И все же она была виновата. Не могла не быть виноватой!
Не желая больше слышать ее плач, Габриель пересек широкими шагами комнату и закрылся в своей спальне, в противоположном крыле коттеджа. Заперев за собою дверь, он рухнул на колени возле кровати, тяжело уронив на нее голову.
Этот коттедж – одно из загородных владений маркиза Уэзерфорда – принадлежал его бабушке. Несмотря на то что после смерти маркиза все его имущество отошло к законному наследнику, согласно завещанию это поместье пожизненно оставалось за леди Уэзерфорд. Вот почему бабушка смогла предоставить внуку укромное убежище, куда он мог привезти Шайну после того, как вырвал ее из лап Демьена де Фонвилля.
Габриель не задумывался о том, была ли нанесенная им рана смертельной для Демьена. Его это совершенно не волновало. Кроме того, он был уверен, что ни английские, ни французские власти не станут так уж серьезно заниматься смертью этого мерзавца.
Нет, другая проблема беспокоила его. Настало время во всем разобраться с Шайной. Ведь он поклялся отомстить за гибель своих людей, за предательство, за измену, ценой которых были жизни его товарищей. Да и сам он побывал на волоске от смерти. Теперь ему предстояло приступить к мести с тем же хладнокровием, с которым эта женщина предала его.
Но, удивляясь самому себе, Габриель чувствовал, что не может довести свою месть до конца. Мысль о том, что вот сейчас он войдет в комнату и убьет эту женщину, вдруг показалась ему нелепой.
Нет, не мог он ей отомстить. Во всяком случае, собственными руками.
Оглянувшись, Габриель увидел свое отражение в висевшем на противоположной стене комнаты зеркале. Взглянувшее из его глубины лицо было худым, бледным, изрезанным глубокими морщинами. Как этот бородач был непохож на бравого, уверенного в себе и в своей удаче капитана Габриеля Форчуна – грозы морей и океанов, властелина судеб и короля кладов! Все, все, все, включая собственное лицо, он потерял из-за любви. Влюбленный пират – надо ж такому случиться!
Еще совсем недавно Габриелю казалось, что нет на свете боли сильнее, чем боль от пули или сабельного удара. Как наивен он был, глупец! Теперь-то он знает, какова она на вкус – самая сильная, самая страшная на свете боль – боль в разбитом сердце!
Как часто посещают память воспоминания об ушедших, кажущихся такими счастливыми, днях. До чего же славно было бы вернуться в маленький домик, спрятанный в лесной глуши, и жить – тихо, спокойно, бездумно, безмятежно!
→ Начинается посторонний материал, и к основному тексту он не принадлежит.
/-- Object rows of indices 0x4116 to 0x4203. -/
def objRows11 : List ObjRow := [
  -- SCHED_CELL_BLOCK
  ⟨0x4116, 0, 0, .octets 1024, .rw, .v, 1, []⟩,
  -- EB_PERIOD
  ⟨0x4120, 0, 0, .unsigned 2, .rw, .p, 1, [[0, 16]]⟩,
  -- SECTOR_SERVICE
  ⟨0x4140, 1, 9, .unsigned 1, .rw, .v, 1, [[0]]⟩,
  -- SERVICE_STATE
  ⟨0x4141, 1, 9, .unsigned 1, .ro, .v, 1, [[0]]⟩,
  -- MIGRATE_MAP
  ⟨0x4142, 1, 9, .octets 4, .rw, .p, 1, [[0, 0, 0, 0]]⟩,
  -- MIGRATE_PREFER_TWIN
  ⟨0x4143, 0, 0, .bool, .rw, .p, 1, [[0]]⟩,
  -- SCHED_COUNTERS
  ⟨0x4150, 1, 9, .record 0 1 65535, .ro, .v, 1, []⟩,
  -- SCHED_COUNTERS_CLEAR
  ⟨0x4151, 0, 0, .unsigned 1, .cmd, .v, 1, []⟩,
  -- MESH_EUI
  ⟨0x4200, 0, 0, .octets 8, .ro, .v, 1, []⟩,
  -- PAN_ID
  ⟨0x4201, 0, 0, .unsigned 2, .rwm, .p, 2, [[0, 0]]⟩,
  -- LINK_SEC_LEVEL
  ⟨0x4202, 0, 0, .unsigned 1, .rw, .p, 1, [[5]]⟩,
  -- MESH_SHORT
  ⟨0x4203, 0, 0, .unsigned 2, .ro, .v, 1, []⟩]

/-- Object rows of indices 0x4204 to 0x4221. -/
def objRows12 : List ObjRow := [
  -- LINK_MAX_RETRIES
  ⟨0x4204, 1, 8, .unsigned 1, .rw, .p, 1, [[3], [3], [7], [4], [3], [3], [3], [1]]⟩,
  -- CSMA_BE
  ⟨0x4205, 0, 0, .record 2 0 0, .rw, .p, 1, [[1, 5]]⟩,
  -- NET_FC
  ⟨0x4206, 0, 0, .unsigned 4, .ro, .v, 1, []⟩,
  -- JOIN_ENABLE
  ⟨0x4210, 0, 0, .bool, .rw, .p, 1, [[1]]⟩,
  -- JOIN_POLICY
  ⟨0x4211, 0, 0, .unsigned 1, .rw, .p, 1, [[0]]⟩,
  -- JOIN_CONFIRM_WINDOW
  ⟨0x4212, 0, 0, .unsigned 2, .rw, .p, 1, [[0, 30]]⟩,
  -- JOIN_APPROVE
  ⟨0x4213, 0, 0, .record 5 0 0, .cmd, .v, 1, []⟩,
  -- NODE_TIMEOUT
  ⟨0x4214, 0, 0, .unsigned 4, .rw, .p, 1, [[0, 0, 28, 32]]⟩,
  -- NODE_DEPART
  ⟨0x4215, 0, 0, .unsigned 4, .cmd, .v, 1, []⟩,
  -- NODES_JOINED
  ⟨0x4216, 0, 0, .unsigned 4, .ro, .v, 1, [[0, 0, 0, 0]]⟩,
  -- NODE_CURSOR
  ⟨0x4220, 0, 0, .unsigned 4, .rw, .v, 0, [[0, 0, 0, 0]]⟩,
  -- NODE_VIEW
  ⟨0x4221, 0, 0, .octets 64, .ro, .v, 1, []⟩]

/-- Object rows of indices 0x4222 to 0x4802. -/
def objRows13 : List ObjRow := [
  -- NODE_LOOKUP
  ⟨0x4222, 0, 0, .octets 8, .cmd, .v, 0, []⟩,
  -- PEER_PORTS
  ⟨0x4230, 0, 0, .unsigned 1, .rwm, .p, 2, [[7]]⟩,
  -- PEER_UDP_PORT
  ⟨0x4231, 0, 0, .unsigned 2, .rwm, .p, 2, [[240, 200]]⟩,
  -- PEER_GROUP
  ⟨0x4232, 0, 0, .octets 16, .rwm, .p, 2, [[255, 18, 0, 0, 0, 0, 0, 0, 0, 0, 0, 0, 0, 0, 76, 57]]⟩,
  -- PEER_COUNT
  ⟨0x4233, 0, 0, .unsigned 2, .ro, .v, 1, [[0, 0]]⟩,
  -- PEER_CURSOR
  ⟨0x4234, 0, 0, .unsigned 2, .rw, .v, 0, [[0, 0]]⟩,
  -- PEER_VIEW
  ⟨0x4235, 0, 0, .octets 68, .ro, .v, 1, []⟩,
  -- LINK_COUNTERS
  ⟨0x4240, 1, 9, .record 0 1 65535, .ro, .v, 1, []⟩,
  -- LINK_COUNTERS_CLEAR
  ⟨0x4241, 0, 0, .unsigned 1, .cmd, .v, 1, []⟩,
  -- DUTY_RESERVE
  ⟨0x4800, 0, 0, .record 6 0 0, .rw, .p, 1, [[0, 50, 0, 20, 0, 100]]⟩,
  -- DUTY_USED
  ⟨0x4801, 1, 24, .unsigned 4, .ro, .v, 1, [[0, 0, 0, 0]]⟩,
  -- DUTY_LIMIT
  ⟨0x4802, 1, 24, .unsigned 4, .ro, .l, 1, []⟩]

/-- Object rows of indices 0x4803 to 0x5032. -/
def objRows14 : List ObjRow := [
  -- DWELL_MAX
  ⟨0x4803, 0, 0, .unsigned 2, .ro, .v, 1, [[0, 0]]⟩,
  -- CLASS_OF_DSCP
  ⟨0x5000, 0, 0, .octets 64, .rw, .p, 1, [[4, 4, 4, 4, 4, 4, 4, 4, 7, 4, 5, 4, 5, 4, 5, 4, 6, 4, 4, 4, 4, 4, 4, 4, 4, 4, 4, 4, 4, 4, 4, 4, 4, 4, 3, 4, 3, 4, 3, 4, 1, 4, 4, 4, 4, 4, 2, 4, 0, 4, 4, 4, 4, 4, 4, 4, 0, 4, 4, 4, 4, 4, 4, 4]]⟩,
  -- DSCP_OF_CLASS
  ⟨0x5001, 0, 0, .octets 8, .rw, .p, 1, [[48, 40, 46, 34, 26, 10, 16, 8]]⟩,
  -- DSCP_REWRITE
  ⟨0x5002, 0, 0, .bool, .rw, .p, 1, [[0]]⟩,
  -- QUEUE_LIFETIME
  ⟨0x5010, 1, 8, .unsigned 4, .rw, .p, 1, [[0, 0, 39, 16], [0, 0, 117, 48], [0, 0, 19, 136], [0, 0, 234, 96], [0, 9, 39, 192], [0, 0, 0, 0], [0, 0, 234, 96], [0, 54, 238, 128]]⟩,
  -- NODE_QUEUE_DEPTH
  ⟨0x5011, 0, 0, .unsigned 1, .rw, .p, 1, [[16]]⟩,
  -- POOL_RESERVE
  ⟨0x5020, 1, 8, .unsigned 4, .rw, .p, 1, [[0, 0, 64, 0], [0, 0, 64, 0], [0, 0, 128, 0], [0, 0, 0, 0], [0, 0, 0, 0], [0, 0, 0, 0], [0, 0, 0, 0], [0, 0, 0, 0]]⟩,
  -- POOL_SHARE_MAX
  ⟨0x5021, 1, 8, .unsigned 1, .rw, .p, 1, [[100], [100], [100], [90], [90], [50], [50], [25]]⟩,
  -- POOL_STATUS
  ⟨0x5022, 0, 0, .record 0 1 65535, .ro, .v, 1, []⟩,
  -- BURST_LIMIT
  ⟨0x5030, 1, 7, .record 32 0 0, .rw, .p, 1, [[0, 1, 0, 0, 0, 1, 0, 0, 0, 1, 0, 0, 0, 1, 0, 0, 0, 1, 0, 0, 0, 1, 0, 0, 0, 1, 0, 0, 0, 1, 0, 0]]⟩,
  -- CUT_THROUGH
  ⟨0x5031, 1, 6, .bool, .rw, .p, 1, [[1]]⟩,
  -- BURST_FREE
  ⟨0x5032, 0, 0, .unsigned 2, .ro, .v, 1, [[32, 0]]⟩]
Увы! Не вернуть уже тех дней. И не стать Габриелю опять капитаном Форчуном, не поднять ему паруса, не выйти на морской простор с непокрытой, непокорной головой!
Шайна… Она появилась в его жизни, и все переменилось. Навек.
И останется таким, пока эта женщина не исчезнет из его жизни.
Что ж, он должен попытаться. Попытаться наперекор всему. Он вернет то, чего никому еще не удавалось вернуть – ушедшее время. А это просто. Нужно только убить Шайну и вернуться на бескрайние просторы морей. Вдохнуть полной, освободившейся от непосильного груза грудью соленый ветер.
Да будет так!
Габриель поднялся с колен, позвал Луизу и велел ей принести горячей воды. Для начала он должен сбрить бороду. Ему не нужно больше прятать свое лицо.
20
Габриелю пришлось сделать над собой усилие, чтобы вернуться в комнату Шайны. Ее слезы, ее искреннее отчаяние не выходили у него из головы, глубоко запали в сердце. Ему было трудно избавиться от чувств, до сих пор прочно гнездившихся в глубине души. Он пытался справиться с ними, выбросить их из сердца, как садовник вырывает с корнем, выбрасывает прочь сорняки, проросшие на цветочной клумбе.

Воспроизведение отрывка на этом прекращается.